Have a question about this project? Sign up for a free GitHub account to open an issue and contact its maintainers and the community.

By clicking “Sign up for GitHub”, you agree to our terms of service and privacy statement. We’ll occasionally send you account related emails.

Already on GitHub? Sign in to your account

debug mode for native otherlibs/systhreads #6204

Closed
vicuna opened this issue Oct 6, 2013 · 1 comment
Closed

debug mode for native otherlibs/systhreads #6204

vicuna opened this issue Oct 6, 2013 · 1 comment

Comments

@vicuna
Copy link

vicuna commented Oct 6, 2013

Original bug ID: 6204
Reporter: @edwintorok
Status: acknowledged (set by @damiendoligez on 2014-06-04T20:11:46Z)
Resolution: open
Priority: normal
Severity: feature
Platform: x86_64
OS: Linux
Version: 4.01.0
Category: otherlibs
Tags: patch
Monitored by: @gasche @ygrek

Bug description

It would be useful to use the pthread provided facilities to detect mutex misuse
(EDEADLK/EPERM).
There already is a "-runtime-variant d" linker flag that enables more checks in the (GC) runtime.

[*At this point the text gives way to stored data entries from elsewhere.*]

/-- A mailbox command as it reaches Teruo: its source and ORIGIN (Table 11-1), the header fields but OPCODE (Table 11-2),
CMD_LEN (Table 10-10), the parameter bytes, the response area, and what a host-memory or flash read at its ADDR returns
(`none`: the read fails, R373). OPCODE is the row. -/
structure Cmd where
  source : Nat
  origin : Nat
  tag : Nat
  paramLen : Nat
  timeout : Nat
  target : Nat
  flags : Nat
  reserved : Nat
  cmdLen : Nat
  params : List Byte
  respAddr : Nat
  respLen : Nat
  data : Option (List Byte)
  deriving DecidableEq, Repr

/-- A 64-byte descriptor begun on a work ring (R344), with what the reads it asks for return (`none`: the read fails):
the fragment table, and the frame, context, slot list or template at ADDR. -/
structure Desc where
  ring : Nat
  bytes : List Byte
  frags : Option (List Byte)
  data : Option (List Byte)
  deriving DecidableEq, Repr

/-- What a failed DMA read was for (R373). -/
inductive ReadKind where
  /-- Frame data, a fragment table, a command block or the ADDR of a table update: ends its descriptor. -/
  | data
  /-- Ring memory or a host-written entry: stops the ring. -/
  | ringMemory
  deriving DecidableEq, Repr

/-- The turn of the egress credit scheduler (R290, R293). -/
inductive GrantTurn where
  | port (mac : Nat)
  | peal (dest cls : Nat)
  deriving DecidableEq, Repr

/-- A supply rail as rail faults tell them apart (R601). -/
inductive Rail where
  | core | management | other
  deriving DecidableEq, Repr

/-- A FlexE overhead frame received on an instance of a PHY (R131 to R137): the block position of its marker, its check,
and its fields. `blockType`, `oCode`: type and O code of the control block found at the position; `cal`: slots of the instance with the
client numbers of calendars A and B that the frame carries; `phyMap`: bit n set: PHY number n belongs to the group. -/
structure OhFrame where
  port : Nat
  inst : Nat
  block : Nat
  blockType : Nat
  oCode : Nat
  crcGood : Bool
  omf : Bool
  group : Nat
  phy : Nat
  phyMap : Nat
  instNumber : Nat
  c : List Bool
  cr : Bool
  ca : Bool
  rpf : Bool
  cal : List (Nat × Nat × Nat)
  deriving DecidableEq, Repr

/-- What a receiver counted in a window of 10 ms (R114, R141, R336): `line` 0 to 79 a port, 128 + l fabric lane l; its symbol errors or
errored blocks, and the codewords that its FEC corrected and could not correct. -/
structure WindowCount where
  line : Nat
  errors : Nat
  corrected : Nat
  uncorrectable : Nat
  deriving DecidableEq, Repr

/-- How a frame in transmission goes on (R94, R98, R107): it is sent complete; it is found bad after its first byte, by the cause; or its
last byte has not left yet. -/
inductive TxEnd where
  | sent
  | bad (cause : Nat)
  | begun
  deriving DecidableEq, Repr

/-- An error of a TCAM entry that a search meets (R173 to R175): a false hit, a key copy with an uncorrectable error, or an entry that
fails to match, which the search cannot see. -/
inductive TcamFault where
  | falseHit | copyError | noMatch
  deriving DecidableEq, Repr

I propose same flag to enable more checks in st_stubs.c.

Attached patch implements this:

  • -with-debug-runtime causes a $(LIBDIR)/threadsd/libthreadnat.a to be installed (st_stubs built with -g -DDEBUG)
  • use PTHREAD_MUTEX_ERRORCHECK mutex types (exceptions raised when Mutex.lock/unlock is misused)
  • check the masterlock and give a fatal error message when double-release(EPERM) or double-acquire(EDEADLK) is detected
  • check return code of more pthread functions

Caveats:

  • only implemented for POSIX threads (st_posix.h)
  • only implemented for native code (ocamlopt), bytecode keeps using the non-debug runtime
  • if a C stub does just a caml_enter_blocking_section(),
    and returns without raising an exception, then the missing caml_leave_blocking_section() is detected only at the next caml_enter_blocking_section()/caml_raise* call.

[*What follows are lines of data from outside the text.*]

-- ==== Sys2Proof/Machine/Bytes.lean ====
section
/-! DEFINITION. Byte strings: the two byte orders of R7, two's complement, padding, and the check codes the spec names. -/

namespace Sys2Proof.Machine

/-- The value of a byte string, least significant byte first (R7, host structures). -/
def leVal : List Byte → Nat
  | [] => 0
  | b :: bs => b.toNat + 256 * leVal bs

/-- The value of a byte string, most significant byte first (R7, frames and cells). -/
def beVal (bs : List Byte) : Nat := leVal bs.reverse

/-- `n` bytes of `v`, least significant first. -/
def le : Nat → Nat → List Byte
  | 0, _ => []
  | n + 1, v => BitVec.ofNat 8 v :: le n (v / 256)

/-- `n` bytes of `v`, most significant first. -/
def be (n v : Nat) : List Byte := (le n v).reverse

/-- The `n` bytes at offset `off`; bytes past the end are absent. -/
def slice (bs : List Byte) (off n : Nat) : List Byte := (bs.drop off).take n

/-- The little-endian field of `n` bytes at offset `off`. -/
def rd (bs : List Byte) (off n : Nat) : Nat := leVal (slice bs off n)

/-- The big-endian field of `n` bytes at offset `off`. -/
def rdBe (bs : List Byte) (off n : Nat) : Nat := beVal (slice bs off n)

/-- Bit `i` of a number, as a number. -/
def bit (v i : Nat) : Nat := v / 2 ^ i % 2

/-- Bits `hi` down to `lo` of a number (R6). -/
def bits (v hi lo : Nat) : Nat := v / 2 ^ lo % 2 ^ (hi + 1 - lo)

/-- Two's complement reading of the low `w` bits. -/
def signed (w v : Nat) : Int :=
  if v % 2 ^ w < 2 ^ (w - 1) then (v % 2 ^ w : Nat) else ((v % 2 ^ w : Nat) : Int) - ((2 ^ w : Nat) : Int)

/-- The two's complement bits of an integer in `w` bits. -/
def unsignedOf (w : Nat) (i : Int) : Nat := (i % ((2 ^ w : Nat) : Int)).toNat

/-- `true` as one, `false` as zero. -/
def b2n (b : Bool) : Nat := if b then 1 else 0

/-- A byte string of `n` zeros. -/
def zeros (n : Nat) : List Byte := List.replicate n 0

/-- A byte string cut or zero-filled to exactly `n` bytes. -/
def fit (n : Nat) (bs : List Byte) : List Byte := bs.take n ++ zeros (n - bs.length)

/-- The bytes at `off` replaced by `new`, the length kept. -/
def patch (bs : List Byte) (off : Nat) (new : List Byte) : List Byte :=
  (bs.take off ++ new ++ bs.drop (off + new.length)).take bs.length

/-- Every byte of the string is zero. -/
def allZero (bs : List Byte) : Bool := bs.all (· == 0)

/-- `f` applied `n` times. -/
def iter {α : Type} (f : α → α) : Nat → α → α
  | 0, a => a
  | n + 1, a => iter f n (f a)

/-- One bit of a reflected CRC with polynomial `poly` (bit-reversed form). -/
def crcBitR (poly c : Nat) : Nat := if c % 2 = 1 then (c / 2) ^^^ poly else c / 2

/-- One byte of a reflected CRC. -/
def crcByteR (poly c : Nat) (b : Byte) : Nat := iter (crcBitR poly) 8 (c ^^^ b.toNat)

/-- One bit of a most-significant-first CRC of width `w`. -/
def crcBitM (w poly c : Nat) : Nat :=
  if c / 2 ^ (w - 1) % 2 = 1 then (2 * c % 2 ^ w) ^^^ poly else 2 * c % 2 ^ w

/-- One byte of a most-significant-first CRC of width `w`. -/
def crcByteM (w poly c : Nat) (b : Byte) : Nat :=
  iter (crcBitM w poly) 8 (c ^^^ (b.toNat * 2 ^ (w - 8)))

/-- CRC-32C running value over a byte string (polynomial 0x1EDC6F41 reflected), without the final inversion. -/
def crc32cRun (c : Nat) (bs : List Byte) : Nat := bs.foldl (crcByteR 0x82F63B78) c

/-- CRC-32C (Table 15-2): initial value and final inversion all ones, reflected. -/
def crc32c (bs : List Byte) : Nat := crc32cRun 0xFFFFFFFF bs ^^^ 0xFFFFFFFF

/-- CRC-64, ECMA-182 polynomial, most significant bit first, running value. -/
def crc64Run (c : Nat) (bs : List Byte) : Nat := bs.foldl (crcByteM 64 0x42F0E1EBA9EA3693) c

/-- CRC-64 of the change journal and of the tables (Table 11-10, Table 15-2). -/
def crc64 (bs : List Byte) : Nat := crc64Run 0 bs

/-- CRC-16 with polynomial 0x1021, initial value all ones, most significant bit first. -/
def crc16 (bs : List Byte) : Nat := bs.foldl (crcByteM 16 0x1021) 0xFFFF

/-- CRC-32 of IEEE 802.3 (the frame check sequence). -/
def crc32 (bs : List Byte) : Nat := bs.foldl (crcByteR 0xEDB88320) 0xFFFFFFFF ^^^ 0xFFFFFFFF

end Sys2Proof.Machine
end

The patch is just a draft, more checking could be implemented later.
AFAIK there are some more changes planned for systhreads and I don't know how this patch would conflict with those:
#5373
https://github.com/lucasaiu/ocaml

Suggestions welcome.

Steps to reproduce

Apply patch either with 'patch -p1 <combined.patch', or 'git am combined.patch' on top of latest trunk code:
git-svn-id: http://caml.inria.fr/svn/ocaml/trunk@14214 f963ae5c-01c2-4b8c-9fe0-0dff7051ff02

Additional information

Example usage to debug the issue in OCamlnet described here:
https://sympa.inria.fr/sympa/arc/caml-list/2013-09/msg00342.html

With my patch the bug is pinpointed to "equeue_ssl_single_shutdown", and a somewhat helpful fatal error is printed by OCaml:
Fatal error: cannot release OCaml master lock
The OCaml master lock is owned by another thread!
(Did you forget a caml_leave_blocking_section() call?)

$ ocamlbuild -use-ocamlfind ./http_mt.native ./http_mt.byte -tag debug -lflags "-runtime-variant d"
$ gdb -batch -ex "b exit" -ex "r" -ex "bt" -ex "quit" ./http_mt.native
Breakpoint 1 at 0x406a40
warning: Could not load shared library symbols for linux-vdso.so.1.
Do you need "set solib-search-path" or "set sysroot"?
[Thread debugging using libthread_db enabled]
Using host libthread_db library "/lib/x86_64-linux-gnu/libthread_db.so.1".

OCaml runtime: debug mode

Initial minor heap size: 2048k bytes
Initial major heap size: 992k bytes
Initial space overhead: 80%
Initial max overhead: 500%
Initial heap increment: 992k bytes
Initial allocation policy: 0

OCaml systhreads: debug mode

<>Starting new major GC cycle

OCaml runtime: heap check

![New Thread 0x7ffff7bfd700 (LWP 7312)]
[New Thread 0x7ffff73fc700 (LWP 7313)]
[New Thread 0x7ffff6bfb700 (LWP 7314)]
[New Thread 0x7ffff63fa700 (LWP 7315)]
[New Thread 0x7ffff5bf9700 (LWP 7316)]
[New Thread 0x7ffff53f8700 (LWP 7317)]
[New Thread 0x7ffff4bf7700 (LWP 7318)]
[New Thread 0x7ffff43f6700 (LWP 7319)]
[New Thread 0x7ffff3bf5700 (LWP 7320)]
[New Thread 0x7ffff33f4700 (LWP 7321)]
[New Thread 0x7ffff2bf3700 (LWP 7322)]
<>$Growing heap to 1984k bytes
Growing page table to 2048 entries
<>Starting new major GC cycle

OCaml runtime: heap check

!Growing heap to 2976k bytes
Growing heap to 3968k bytes
Fatal error: cannot release OCaml master lock
The OCaml master lock is owned by another thread!
(Did you forget a caml_leave_blocking_section() call?)
[Switching to Thread 0x7ffff3bf5700 (LWP 7320)]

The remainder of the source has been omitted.